## WHAT YOU ARE ASKED TO DO
What this exercise requires is a verbatim reproduction of the data below.

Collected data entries
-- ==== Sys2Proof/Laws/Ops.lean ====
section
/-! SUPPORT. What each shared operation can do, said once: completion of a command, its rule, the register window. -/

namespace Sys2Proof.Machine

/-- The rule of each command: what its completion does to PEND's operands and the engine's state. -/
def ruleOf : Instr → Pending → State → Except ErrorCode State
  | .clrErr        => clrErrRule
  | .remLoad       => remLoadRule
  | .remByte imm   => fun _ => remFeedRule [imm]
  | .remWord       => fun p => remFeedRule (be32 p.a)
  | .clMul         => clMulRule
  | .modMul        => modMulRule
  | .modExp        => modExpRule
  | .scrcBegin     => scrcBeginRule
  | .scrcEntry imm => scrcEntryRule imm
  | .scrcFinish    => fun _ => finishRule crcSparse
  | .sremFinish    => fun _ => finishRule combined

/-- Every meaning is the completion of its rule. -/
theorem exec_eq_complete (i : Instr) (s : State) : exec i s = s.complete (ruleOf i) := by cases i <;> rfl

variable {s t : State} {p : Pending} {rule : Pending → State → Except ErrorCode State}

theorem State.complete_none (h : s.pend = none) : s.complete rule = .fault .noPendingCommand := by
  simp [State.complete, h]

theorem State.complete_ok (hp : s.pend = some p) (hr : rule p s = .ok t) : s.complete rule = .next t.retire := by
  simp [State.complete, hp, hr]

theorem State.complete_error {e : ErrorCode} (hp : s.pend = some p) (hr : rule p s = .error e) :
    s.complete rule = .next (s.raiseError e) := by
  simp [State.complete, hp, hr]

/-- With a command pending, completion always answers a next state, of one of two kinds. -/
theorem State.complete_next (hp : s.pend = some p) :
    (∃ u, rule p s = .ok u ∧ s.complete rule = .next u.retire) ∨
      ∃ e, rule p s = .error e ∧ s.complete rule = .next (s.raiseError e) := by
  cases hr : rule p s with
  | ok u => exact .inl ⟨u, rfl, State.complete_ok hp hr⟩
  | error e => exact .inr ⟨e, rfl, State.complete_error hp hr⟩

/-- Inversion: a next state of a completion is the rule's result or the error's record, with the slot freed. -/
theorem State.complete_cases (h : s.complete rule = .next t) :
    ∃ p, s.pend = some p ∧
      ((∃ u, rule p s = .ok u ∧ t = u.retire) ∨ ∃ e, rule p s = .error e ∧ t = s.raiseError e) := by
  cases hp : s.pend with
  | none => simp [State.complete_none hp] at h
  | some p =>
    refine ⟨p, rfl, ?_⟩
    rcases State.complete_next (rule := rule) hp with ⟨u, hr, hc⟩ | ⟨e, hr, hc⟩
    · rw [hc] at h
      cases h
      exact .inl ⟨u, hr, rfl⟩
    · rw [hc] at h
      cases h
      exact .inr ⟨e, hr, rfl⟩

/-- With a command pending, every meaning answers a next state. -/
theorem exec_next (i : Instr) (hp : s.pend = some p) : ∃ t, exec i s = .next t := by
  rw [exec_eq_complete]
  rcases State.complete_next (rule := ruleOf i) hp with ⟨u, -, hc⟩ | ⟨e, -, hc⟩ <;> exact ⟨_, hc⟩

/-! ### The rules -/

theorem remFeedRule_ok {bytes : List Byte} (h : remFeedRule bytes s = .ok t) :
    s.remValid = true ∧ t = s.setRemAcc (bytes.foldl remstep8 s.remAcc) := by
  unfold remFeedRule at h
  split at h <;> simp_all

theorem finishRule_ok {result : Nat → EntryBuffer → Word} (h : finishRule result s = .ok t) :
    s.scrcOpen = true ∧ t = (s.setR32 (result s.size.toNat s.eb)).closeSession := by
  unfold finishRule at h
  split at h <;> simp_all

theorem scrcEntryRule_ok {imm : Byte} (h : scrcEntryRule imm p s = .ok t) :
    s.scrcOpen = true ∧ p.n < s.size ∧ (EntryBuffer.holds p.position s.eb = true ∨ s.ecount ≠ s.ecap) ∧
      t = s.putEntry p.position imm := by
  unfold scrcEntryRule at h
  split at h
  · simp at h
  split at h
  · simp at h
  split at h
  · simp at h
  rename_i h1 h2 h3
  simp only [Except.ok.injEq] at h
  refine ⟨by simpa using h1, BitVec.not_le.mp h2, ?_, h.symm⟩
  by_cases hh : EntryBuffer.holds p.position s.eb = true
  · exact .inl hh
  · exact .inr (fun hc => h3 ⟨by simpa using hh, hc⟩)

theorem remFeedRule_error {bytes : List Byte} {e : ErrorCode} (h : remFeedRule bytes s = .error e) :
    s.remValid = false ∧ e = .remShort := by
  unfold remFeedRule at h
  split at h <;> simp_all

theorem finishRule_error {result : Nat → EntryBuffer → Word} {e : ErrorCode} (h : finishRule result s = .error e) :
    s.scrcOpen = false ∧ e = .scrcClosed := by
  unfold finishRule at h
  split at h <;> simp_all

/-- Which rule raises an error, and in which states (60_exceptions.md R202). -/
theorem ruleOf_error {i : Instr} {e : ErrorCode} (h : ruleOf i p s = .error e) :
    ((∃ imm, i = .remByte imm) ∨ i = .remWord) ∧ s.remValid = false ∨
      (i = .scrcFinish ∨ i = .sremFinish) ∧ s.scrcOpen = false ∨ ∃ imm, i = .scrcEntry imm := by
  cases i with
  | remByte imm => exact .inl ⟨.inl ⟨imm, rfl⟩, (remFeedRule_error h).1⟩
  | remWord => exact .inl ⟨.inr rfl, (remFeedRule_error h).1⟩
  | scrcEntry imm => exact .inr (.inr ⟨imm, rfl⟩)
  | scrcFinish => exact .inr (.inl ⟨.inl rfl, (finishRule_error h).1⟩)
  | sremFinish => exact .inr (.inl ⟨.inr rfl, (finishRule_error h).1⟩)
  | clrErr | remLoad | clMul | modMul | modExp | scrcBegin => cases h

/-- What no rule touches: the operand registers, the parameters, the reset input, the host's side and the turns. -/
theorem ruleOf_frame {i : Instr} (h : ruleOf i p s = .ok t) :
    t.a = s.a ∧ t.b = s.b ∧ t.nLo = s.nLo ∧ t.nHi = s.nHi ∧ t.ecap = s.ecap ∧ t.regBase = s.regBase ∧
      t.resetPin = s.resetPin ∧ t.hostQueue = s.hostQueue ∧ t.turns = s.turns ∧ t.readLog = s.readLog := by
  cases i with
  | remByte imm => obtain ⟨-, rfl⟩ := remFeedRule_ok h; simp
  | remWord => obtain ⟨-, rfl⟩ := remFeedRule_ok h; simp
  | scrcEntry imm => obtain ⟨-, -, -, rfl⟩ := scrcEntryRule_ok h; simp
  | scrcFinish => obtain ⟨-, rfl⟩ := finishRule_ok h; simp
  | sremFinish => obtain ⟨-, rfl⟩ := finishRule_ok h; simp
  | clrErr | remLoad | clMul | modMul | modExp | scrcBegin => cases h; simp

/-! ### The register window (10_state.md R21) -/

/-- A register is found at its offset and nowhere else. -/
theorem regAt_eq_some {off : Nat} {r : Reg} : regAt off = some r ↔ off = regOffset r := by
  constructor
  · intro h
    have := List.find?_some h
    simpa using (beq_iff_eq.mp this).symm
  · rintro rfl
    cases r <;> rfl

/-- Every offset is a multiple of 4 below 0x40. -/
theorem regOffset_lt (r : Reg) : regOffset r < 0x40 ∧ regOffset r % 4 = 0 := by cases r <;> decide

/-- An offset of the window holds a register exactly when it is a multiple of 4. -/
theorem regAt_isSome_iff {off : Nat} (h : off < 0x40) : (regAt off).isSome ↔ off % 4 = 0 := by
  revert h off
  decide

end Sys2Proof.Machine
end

## ANSWER AREA
-- ==== Sys2Proof/Laws/Ops.lean ====
section
/-! SUPPORT. What each shared operation can do, said once: completion of a command, its rule, the register window. -/

namespace Sys2Proof.Machine

/-- The rule of each command: what its completion does to PEND's operands and the engine's state. -/
def ruleOf : Instr → Pending → State → Except ErrorCode State
  | .clrErr        => clrErrRule
  | .remLoad       => remLoadRule
  | .remByte imm   => fun _ => remFeedRule [imm]
  | .remWord       => fun p => remFeedRule (be32 p.a)
  | .clMul         => clMulRule
  | .modMul        => modMulRule
  | .modExp        => modExpRule
  | .scrcBegin     => scrcBeginRule
  | .scrcEntry imm => scrcEntryRule imm
  | .scrcFinish    => fun _ => finishRule crcSparse
  | .sremFinish    => fun _ => finishRule combined

/-- Every meaning is the completion of its rule. -/
theorem exec_eq_complete (i : Instr) (s : State) : exec i s = s.complete (ruleOf i) := by cases i <;> rfl

variable {s t : State} {p : Pending} {rule : Pending → State → Except ErrorCode State}

theorem State.complete_none (h : s.pend = none) : s.complete rule = .fault .noPendingCommand := by
  simp [State.complete, h]

theorem State.complete_ok (hp : s.pend = some p) (hr : rule p s = .ok t) : s.complete rule = .next t.retire := by
  simp [State.complete, hp, hr]

theorem State.complete_error {e : ErrorCode} (hp : s.pend = some p) (hr : rule p s = .error e) :
    s.complete rule = .next (s.raiseError e) := by
  simp [State.complete, hp, hr]

/-- With a command pending, completion always answers a next state, of one of two kinds. -/
theorem State.complete_next (hp : s.pend = some p) :
    (∃ u, rule p s = .ok u ∧ s.complete rule = .next u.retire) ∨
      ∃ e, rule p s = .error e ∧ s.complete rule = .next (s.raiseError e) := by
  cases hr : rule p s with
  | ok u => exact .inl ⟨u, rfl, State.complete_ok hp hr⟩
  | error e => exact .inr ⟨e, rfl, State.complete_error hp hr⟩

/-- Inversion: a next state of a completion is the rule's result or the error's record, with the slot freed. -/
theorem State.complete_cases (h : s.complete rule = .next t) :
    ∃ p, s.pend = some p ∧
      ((∃ u, rule p s = .ok u ∧ t = u.retire) ∨ ∃ e, rule p s = .error e ∧ t = s.raiseError e) := by
  cases hp : s.pend with
  | none => simp [State.complete_none hp] at h
  | some p =>
    refine ⟨p, rfl, ?_⟩
    rcases State.complete_next (rule := rule) hp with ⟨u, hr, hc⟩ | ⟨e, hr, hc⟩
    · rw [hc] at h
      cases h
      exact .inl ⟨u, hr, rfl⟩
    · rw [hc] at h
      cases h
      exact .inr ⟨e, hr, rfl⟩

/-- With a command pending, every meaning answers a next state. -/
theorem exec_next (i : Instr) (hp : s.pend = some p) : ∃ t, exec i s = .next t := by
  rw [exec_eq_complete]
  rcases State.complete_next (rule := ruleOf i) hp with ⟨u, -, hc⟩ | ⟨e, -, hc⟩ <;> exact ⟨_, hc⟩

/-! ### The rules -/

theorem remFeedRule_ok {bytes : List Byte} (h : remFeedRule bytes s = .ok t) :
    s.remValid = true ∧ t = s.setRemAcc (bytes.foldl remstep8 s.remAcc) := by
  unfold remFeedRule at h
  split at h <;> simp_all

theorem finishRule_ok {result : Nat → EntryBuffer → Word} (h : finishRule result s = .ok t) :
    s.scrcOpen = true ∧ t = (s.setR32 (result s.size.toNat s.eb)).closeSession := by
  unfold finishRule at h
  split at h <;> simp_all

theorem scrcEntryRule_ok {imm : Byte} (h : scrcEntryRule imm p s = .ok t) :
    s.scrcOpen = true ∧ p.n < s.size ∧ (EntryBuffer.holds p.position s.eb = true ∨ s.ecount ≠ s.ecap) ∧
      t = s.putEntry p.position imm := by
  unfold scrcEntryRule at h
  split at h
  · simp at h
  split at h
  · simp at h
  split at h
  · simp at h
  rename_i h1 h2 h3
  simp only [Except.ok.injEq] at h
  refine ⟨by simpa using h1, BitVec.not_le.mp h2, ?_, h.symm⟩
  by_cases hh : EntryBuffer.holds p.position s.eb = true
  · exact .inl hh
  · exact .inr (fun hc => h3 ⟨by simpa using hh, hc⟩)

theorem remFeedRule_error {bytes : List Byte} {e : ErrorCode} (h : remFeedRule bytes s = .error e) :
    s.remValid = false ∧ e = .remShort := by
  unfold remFeedRule at h
  split at h <;> simp_all

theorem finishRule_error {result : Nat → EntryBuffer → Word} {e : ErrorCode} (h : finishRule result s = .error e) :
    s.scrcOpen = false ∧ e = .scrcClosed := by
  unfold finishRule at h
  split at h <;> simp_all

/-- Which rule raises an error, and in which states (60_exceptions.md R202). -/
theorem ruleOf_error {i : Instr} {e : ErrorCode} (h : ruleOf i p s = .error e) :
    ((∃ imm, i = .remByte imm) ∨ i = .remWord) ∧ s.remValid = false ∨
      (i = .scrcFinish ∨ i = .sremFinish) ∧ s.scrcOpen = false ∨ ∃ imm, i = .scrcEntry imm := by
  cases i with
  | remByte imm => exact .inl ⟨.inl ⟨imm, rfl⟩, (remFeedRule_error h).1⟩
  | remWord => exact .inl ⟨.inr rfl, (remFeedRule_error h).1⟩
  | scrcEntry imm => exact .inr (.inr ⟨imm, rfl⟩)
  | scrcFinish => exact .inr (.inl ⟨.inl rfl, (finishRule_error h).1⟩)
  | sremFinish => exact .inr (.inl ⟨.inr rfl, (finishRule_error h).1⟩)
  | clrErr | remLoad | clMul | modMul | modExp | scrcBegin => cases h

/-- What no rule touches: the operand registers, the parameters, the reset input, the host's side and the turns. -/
theorem ruleOf_frame {i : Instr} (h : ruleOf i p s = .ok t) :
    t.a = s.a ∧ t.b = s.b ∧ t.nLo = s.nLo ∧ t.nHi = s.nHi ∧ t.ecap = s.ecap ∧ t.regBase = s.regBase ∧
      t.resetPin = s.resetPin ∧ t.hostQueue = s.hostQueue ∧ t.turns = s.turns ∧ t.readLog = s.readLog := by
  cases i with
  | remByte imm => obtain ⟨-, rfl⟩ := remFeedRule_ok h; simp
  | remWord => obtain ⟨-, rfl⟩ := remFeedRule_ok h; simp
  | scrcEntry imm => obtain ⟨-, -, -, rfl⟩ := scrcEntryRule_ok h; simp
  | scrcFinish => obtain ⟨-, rfl⟩ := finishRule_ok h; simp
  | sremFinish => obtain ⟨-, rfl⟩ := finishRule_ok h; simp
  | clrErr | remLoad | clMul | modMul | modExp | scrcBegin => cases h; simp

/-! ### The register window (10_state.md R21) -/

/-- A register is found at its offset and nowhere else. -/
theorem regAt_eq_some {off : Nat} {r : Reg} : regAt off = some r ↔ off = regOffset r := by
  constructor
  · intro h
    have := List.find?_some h
    simpa using (beq_iff_eq.mp this).symm
  · rintro rfl
    cases r <;> rfl

/-- Every offset is a multiple of 4 below 0x40. -/
theorem regOffset_lt (r : Reg) : regOffset r < 0x40 ∧ regOffset r % 4 = 0 := by cases r <;> decide

/-- An offset of the window holds a register exactly when it is a multiple of 4. -/
theorem regAt_isSome_iff {off : Nat} (h : off < 0x40) : (regAt off).isSome ↔ off % 4 = 0 := by
  revert h off
  decide

end Sys2Proof.Machine
end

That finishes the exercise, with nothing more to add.